The 3,000 Iowa National Guard soldiers bound for Afghanistan could be in situations that will force them to make life and death decisions in a matter of seconds. They’re learning how to deal with those situations during training at Camp Shelby, Mississippi.
One training exercise, known as “The Shoot House,” involves a structure containing a half dozen rooms. Troops enter each room with weapons drawn. If they see a cut out photo of an enemy combatant, the soldiers shoot to kill.
A second of hesitation could put the troops in danger, but acting to fast could kill or injure innocent people.
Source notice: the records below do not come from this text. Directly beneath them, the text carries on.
-- ==== Sys2Proof/Machine/RegRead.lean ====
section
/-! DEFINITION. What a register reads: the common header, the live detail registers, the child directory, the stored
registers, the computed ones and the table windows, each from the live state or from a frozen page's view (R26, R31 to
R34, R38 to R41, R363, R410). -/

namespace Sys2Proof.Machine

/-! ## Header and directory (R26, R31, R481) -/

/-- The steward page of the die that a page's path names; none where it names no die. -/
def Blk.stewardPage : Blk → Option Blk
  | .dev | .mroot | .fltDev | .pwr | .meshDev | .xbarDev | .wng _ | .fltW _ => none
  | .thx | .pci | .dbg => some (.stwC 0)
  | .chr => some (.stwC 1)
  | .syn => some (.stwC 2)
  | .ccn => some (.stwC 3)
  | .stwC i => some (.stwC i)
  | .brg i | .stwBrg i => some (.stwBrg i)
  | .bse d | .fltB d | .pool d | .meshB d | .stwB d => some (.stwB d)
  | .hbm h => some (.stwB (h / 2))
  | .swt t | .att t | .xbarT t | .stwT t => some (.stwT t)
  | .grp g => some (.stwT (g / 8))
  | .mac a | .stwA a => some (.stwA a)
  | .vec n | .rdx n | .stwV n => some (.stwV n)
  | .die k | .stwL k | .lane k _ => some (.stwL k)

/-- FW_SLOTS of a steward page; the Cocoon's shows its own slots (R434). -/
def State.fwSlots (s : State) (b : Blk) : Nat :=
  if b = .stwC 3 then
    let im := fun i => s.ccn.images.getD i ⟨0, 0, 0, false⟩
    (im 0).rev + (im 1).rev * 2 ^ 16 + s.ccn.slot * 2 ^ 32 + s.ccn.slot * 2 ^ 33 +
      (if s.ccn.trial then 2 else b2n s.ccn.staged.isSome) * 2 ^ 34 + b2n (!s.ccn.trial) * 2 ^ 36
  else s.reg b 0x100

/-- PAGE_VER: the layout, the stepping, the part code, and the running firmware slot of the page's die with its
revision. -/
def State.pageVer (s : State) (b : Blk) : Nat :=
  let fw := match b.stewardPage with
    | none => bits Config.noDieFw.toNat 0 1 + bits Config.noDieFw.toNat 8 16 * 2 ^ 8
    | some w =>
      let v := s.fwSlots w
      bits v 32 1 + (if bits v 32 1 = 1 then bits v 16 16 else bits v 0 16) * 2 ^ 8
  0x0001 + 0xB0 * 2 ^ 16 + 0x0400 * 2 ^ 24 + fw * 2 ^ 40

/-- CAPS (R26, R40, R131, R362, R419). -/
def Blk.caps (b : Blk) : Nat :=
  b2n b.isBrood + 2 + b2n (b != .mroot) * 2 ^ 2 + b2n b.canEvacuate * 2 ^ 3 + b2n b.ownable * 2 ^ 4 +
    b2n (b == .chr || b == .ccn) * 2 ^ 5 + b2n (b == .mroot) * 2 ^ 6 + b.localClasses * 2 ^ 8

/-- The number of directory entries of a page: the multi-device root has one for each member (R31). -/
def State.childCount (s : State) (b : Blk) : Nat :=
  if b = .mroot then s.g .xbarDev XBAR_L3_CFG_devices else b.kids.length

/-- Directory entry `i` of a page (R481). -/
def State.dirEntry (s : State) (b : Blk) (i : Nat) : Nat :=
  if b = .mroot then
    if i < s.childCount b then 0x01 * 2 ^ 14 + 2 ^ 19 + 2 ^ 20 + pathEl 0 i * 2 ^ 21 else 0
  else match b.kids[i]? with
    | none => 0
    | some k =>
      k.page + k.kind * 2 ^ 14 + b2n k.isBrood * 2 ^ 19 +
        (match k.addsElement with | none => 0 | some e => 2 ^ 20 + e * 2 ^ 21) + b2n k.isSteward * 2 ^ 32

/-- A header register (offsets 0x000 to 0x0FF). -/
def State.header (s : State) (b : Blk) (off : Nat) : Nat :=
  match off with
  | 0x000 => s.pageId b
  | 0x008 => s.pageVer b
  | 0x010 => b.caps
  | 0x018 => bits (s.reg b 0x018) 0 4
  | 0x020 => s.stateWord b
  | 0x028 => s.statusWord b
  | 0x030 | 0x040 => 0
  | 0x060 => b.page + 0x7C0 * 2 ^ 14 + 8 * 2 ^ 26
  | 0x068 => s.childCount b
  | 0x070 => if s.childCount b = 0 then 0 else 0x800
  | _ => s.reg b off

/-! ## Registers as stored -/

/-- The bits of a register that a read shows: its fields, but for those that software only writes (R4). -/
def Blk.shown (b : Blk) (off : Nat) : List Fld := ((fieldsAt b.regs off).filter (·.acc != .wo)).map (·.fld)

/-- A register as it is stored. -/
def State.stored (s : State) (b : Blk) (off : Nat) : Nat :=
  let v := s.reg b off
  (b.shown off).foldl (fun w f => putBits w f.lo f.w (bits v f.lo f.w)) 0

/-! ## Secrets (R40) -/

/-- Register `i` of a secret field as it reads: the first two show bytes 0 to 15 of its content's digest. -/
def secretWord (content : List Byte) (i : Nat) : Nat :=
  if i < 2 then ofLeBytes (slice (8 * i) 8 (sha512 content)) else 0

/-- A 66-byte key as its nine registers hold it (R2). -/
def keyContent (k : Nat) : List Byte := fit 72 (leBytes 66 k)

/-! ## Windows (R38) -/

/-- The window of the attach engine's tables (R81): a COLLECTIVE context shows its state and epoch alone. -/
def State.attWindow (s : State) (m t : Nat) : Nat :=
  let a := Blk.att t
  let i := s.g a ATT_TBL_SEL_index
  let w := s.g a ATT_TBL_SEL_word
  let mine : Fld → Tbl → Nat → Bool := fun f tb sc => partRow m (s.t tb sc i f)
  match s.g a ATT_TBL_SEL_table with
  | 0 =>
    if 4096 ≤ i ∨ !(mine attCtx_partition .attCtx 0 || (s.ctxSt i == 0 && s.ctxFor m i)) then 0
    else if s.ctxSt i = 4 then
      let r := resetTab (tabKey .attCtx 0 i w)
      if w = 0 then putBits r 0 3 4 else if w = 1 then putBits r 0 32 (s.ctx i attCtx_epoch) else r
    else s.tw .attCtx 0 i w
  | 1 => if w < 2 ∧ i < 65536 then s.tw .attPath t i w else 0
  | 2 =>
    if 256 ≤ i ∨ 3 ≤ w ∨ (s.tb .attRegion t i attRegion_valid && !mine attRegion_partition .attRegion t) then 0
    else s.tw .attRegion t i w
  | _ => 0

/-- The window of the class tables (R166). -/
def State.clsWindow (s : State) (t : Nat) : Nat :=
  let b := Blk.swt t
  let n := s.g b SWT_CLS_SEL_table
  let i := s.g b SWT_CLS_SEL_index
  if 2 < n ∨ clsCount n ≤ i then 0 else s.tw (clsTbl n) t i (s.g b SWT_CLS_SEL_word)

/-- The window of the limits and occupancies of a base die: a limit entry shows whether its account is lossless. -/
def State.bseWindow (s : State) (d : Nat) : Nat :=
  let b := Blk.bse d
  let i := 256 * s.g b BSE_TBL_SEL_tile + s.g b BSE_TBL_SEL_index
  let n := s.g b BSE_TBL_SEL_table
  if n < 2 then putBits (s.tw (limTbl (n == 1)) d i 0) 56 1 (b2n (s.lossless (acctPort (d, i)) (acctVc (d, i))))
  else bits (s.tw (occTbl (n == 3)) d i 0) 0 62

/-- A rank entry (table 1 of the RDX window), word `w`. -/
def State.rankWord (s : State) (c i w : Nat) : Nat :=
  match (s.rx c).ranks[i]? with
  | none => 0
  | some r =>
    match w with
    | 0 => r.w0
    | 1 => bits r.w1 0 8
    | 2 => r.rxCum + (s.rx c).psn % 2 ^ 24 * 2 ^ 24
    | 3 => r.txCum + r.retx % 2 ^ 24 * 2 ^ 24 + b2n r.failed * 2 ^ 48
    | 4 | 5 => bits r.rxMap (64 * (w - 4)) 64
    | _ => 0

/-- The line slots that a context holds on an engine (R189). -/
def State.slotsOn (s : State) (c n : Nat) : Nat :=
  let d := s.shape c
  if s.sub c ≠ 0 ∧ d.engines.contains n then d.f rdxCtx_window / max 1 d.engines.length else 0

/-- The contexts that hold slots on an engine, in ascending number, one behind the other: the one that line slot `i`
belongs to, and its place there. -/
def State.slotAt (s : State) (n i : Nat) : Option (Nat × Nat) :=
  (s.rdxCtxs.foldl (fun (r : Nat × Option (Nat × Nat)) c =>
    match r.2 with
    | some _ => r
    | none => if i < r.1 + s.slotsOn c n then (r.1, some (c, i - r.1)) else (r.1 + s.slotsOn c n, none)) (0, none)).2

/-- Line slot `i` of an engine (table 2 of the RDX window), word `w`: w0 and w1 the line, then five words an element. -/
def State.slotWord (s : State) (n c k w : Nat) : Nat :=
  match (s.rx c).lines.find? fun l => s.engOf c l.g == n && s.slotOf c l.g == k && s.inWindow c l.g with
  | none => 0
  | some l =>
    match w with
    | 0 => c + l.g % 2 ^ 48 * 2 ^ 12 + 2 ^ 60
    | 1 => l.count % 2 ^ 16 + s.expected c l.g % 2 ^ 16 * 2 ^ 16 + l.leaves % 2 ^ 20 * 2 ^ 32
    | _ =>
      match l.accs[(w - 2) / 5]? with
      | none => 0
      | some a => bits a.sum (64 * ((w - 2) % 5)) 64

/-- The window of a reduction engine's tables (R190, R185). -/
def State.rdxWindow (s : State) (m n : Nat) : Nat :=
  let b := Blk.rdx n
  let c := s.g b RDX_TBL_SEL_ctx
  let i := s.g b RDX_TBL_SEL_index
  let w := s.g b RDX_TBL_SEL_word
  let tb := s.g b RDX_TBL_SEL_table
  if tb = 2 then
    match s.slotAt n i with
    | none => 0
    | some e => if s.rdxRow m e.1 then s.slotWord n e.1 e.2 w else 0
  else if tb = 3 then
    -- the digest of a context that has gone FREE stays its partition's
    if w < 9 ∧ (s.rdxRow m c ∨ s.sub c = 0) ∧ ((vfPart (mst m)).isNone ∨ vfPart (mst m) = some (s.tw .rdxDigest 0 c 9)) then
      s.tw .rdxDigest 0 c w else 0
  else if !s.rdxRow m c then 0
  else match tb with
    | 0 => if w < 8 then s.tw .rdxCtx 0 c w else 0
    | 1 => s.rankWord c i w
    | 4 =>
      if s.rcb c rdxCtx_per_line ∧ s.sub c ≠ 0 ∧ i < s.lpr c then
        (((s.rx c).counts.find? fun e => e.1 == i).map (·.2)).getD 0
      else 0
    | _ => 0

/-- The window of the Roost's tables (R242). -/
def State.synWindow (s : State) (m : Nat) : Nat :=
  let b := Blk.syn
  let tb := s.g b SYN_TBL_SEL_table
  let i := s.g b SYN_TBL_SEL_index
  let w := s.g b SYN_TBL_SEL_word
  if 5 < tb ∨ synCount tb ≤ i ∨ !s.synRow m tb i ∨ (tb = 4 ∧ 4 < w) then 0 else s.tw (synTbl tb) 0 i w

/-- The slot that owns participant entry `i` of the small collectives, where one does. -/
def State.partSlot (s : State) (i : Nat) : Option Nat :=
  (((s.listed .scSlot 0 0).map (·.1)).find? fun k =>
    decide (s.scf k scSlot_part_base ≤ i) && decide (i < s.scf k scSlot_part_base + s.scf k scSlot_participants))

/-- The row filter on the tables of the small collectives: slots and results name a partition (R363). -/
def State.scRow (s : State) (m tb i : Nat) : Bool :=
  match tb with
  | 1 => match s.partSlot i with | none => (vfPart (mst m)).isNone | some k => partRow m (s.scf k scSlot_partition)
  | _ => partRow m (s.scf i scSlot_partition)

/-- The window of the small collectives' tables (R215). -/
def State.scWindow (s : State) (m : Nat) : Nat :=
  let b := Blk.syn
  let i := s.g b SYN_SC_SEL_index
  let w := s.g b SYN_SC_SEL_word
  let tb := s.g b SYN_SC_SEL_table
  if !s.scRow m tb i then 0
  else match tb with
    | 0 => if i < 1024 ∧ w < 2 then s.tw .scSlot 0 i w else 0
    | 1 => if w = 0 then s.tw .scPart 0 i w else 0
    | 2 => if i < 1024 ∧ w < 33 then s.tw .scResult 0 i w else 0
    | _ => 0

/-- The window of the partition entries of the Gang, with its copy of the strict bit (R313, R370). -/
def State.ptWindow (s : State) (m : Nat) : Nat :=
  let b := Blk.mac 0
  let p := s.g b MAC_PT_SEL_partition
  let w := s.g b MAC_PT_SEL_word
  if !partRow m p then 0
  else
    let v := s.tw .macPart 0 p w
    if w = 0 then putBits v 25 1 (s.t .chrPart 0 p chrPart_strict) else v

/-- The window of the training tables (R318). -/
def State.trainWindow (s : State) (m : Nat) : Nat :=
  let b := Blk.mac 0
  let p := s.g b MAC_TRAIN_SEL_partition
  let w := s.g b MAC_TRAIN_SEL_word
  if !partRow m p then 0
  else if s.g b MAC_TRAIN_SEL_table = 1 then (if w < 9 then s.tw .macTrain 0 p w else 0)
  else if w < 4 then s.tw .macLayer 0 (p * 256 + s.g b MAC_TRAIN_SEL_entry) w else 0

/-- A partition entry of the CHR page, word `w`, its secrets as digests (R368, R40). -/
def State.partWord (s : State) (p w : Nat) : Nat :=
  if 48 ≤ w ∧ w < 57 then secretWord (s.entryBytes .chrPart p 48 9) (w - 48)
  else if 64 ≤ w ∧ w < 96 then secretWord (s.entryBytes .chrPart p (w - w % 4) 4) (w % 4)
  else s.tw .chrPart 0 p w

/-- The window of the CHR page's tables. -/
def State.chrWindow (s : State) (m : Nat) : Nat :=
  let i := s.g .chr CHR_TBL_SEL_index
  let w := s.g .chr CHR_TBL_SEL_word
  match s.g .chr CHR_TBL_SEL_table with
  | 0 => if i < 16 ∧ w < 128 ∧ partRow m i then s.partWord i w else 0
  | 1 =>
    if 11 ≤ w ∨ (s.t .chrRegion 0 i chrRegion_owned = 1 ∧ !partRow m (s.t .chrRegion 0 i chrRegion_partition)) then 0
    else s.tw .chrRegion 0 i w
  | 2 => if i < 3 then s.tw .chrCert 0 i w else 0
  | _ => 0

/-- Word `w` of a run of bytes. -/
def byteWord (bs : List Byte) (w : Nat) : Nat := ofLeBytes (slice (8 * w) 8 bs)

/-- The window of the Cocoon's records (R438). -/
def State.ccnWindow (s : State) : Nat :=
  let i := s.g .ccn CCN_REC_SEL_index
  let w := s.g .ccn CCN_REC_SEL_word
  match s.g .ccn CCN_REC_SEL_table with
  | 0 => byteWord (s.ccn.ring.getD i []) w
  | 1 => byteWord (s.ccn.log.getD i []) w
  | 2 => if w < 32 then byteWord (mtrCert (256 * i) 256) w else 0
  | _ => byteWord s.ccn.signed w

/-- CCN_STATUS (R438). -/
def State.ccnStatus (s : State) : Nat :=
  b2n s.ccn.crystal + 2 * b2n (!s.pins.mtrUnseal) + 4 * b2n s.ccn.staged.isSome + s.ccn.updateCount * 2 ^ 32

/-- MAC_GANG_STATUS: the arrays of the Gang, those excluded, and the operations that run. -/
def State.gangStatus (s : State) : Nat :=
  let inGang := s.gangArrays
  let arr := s.gang.ops.find? fun o => o.wait == .run && !o.saved && gangClass o.ins (s.dsc o) == 0
  inGang.foldl (fun v q => v + 2 ^ q) 0 +
    ((upTo 16).filter fun q => s.st (.mac q) == .evacuated).foldl (fun v q => v + 2 ^ (16 + q)) 0 +
    (match arr with | none => 0 | some o => o.part * 2 ^ 32 + 2 ^ 36) +
    b2n (s.gang.ops.any fun o => o.wait == .run && !o.saved && gangClass o.ins (s.dsc o) == 1) * 2 ^ 37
Private First Class Erik McDonald of Iowa City says it’s a nerve wracking experience. “I looked like I was falling apart the first time I tried it,” McDonald said. “Once you get it down, especially with the same people, it’s a lot easier.”
First Lieutenant Justin Foote of New Hartford says the repetition of the exercise builds confidence. “To be able to work as a team and have trust is a key thing. If you can’t trust the guy in front of you and the guy behind you, it’s not going to work out in our favor,” Foote said.
Troops who have recently come back from Afghanistan and Iraq oversee the training and give soldiers tips and techniques. For now, the Iowa soldiers fire blanks in The Shoot House. They’ll use live rounds in the final phase of training – shortly before their deployment to Afghanistan.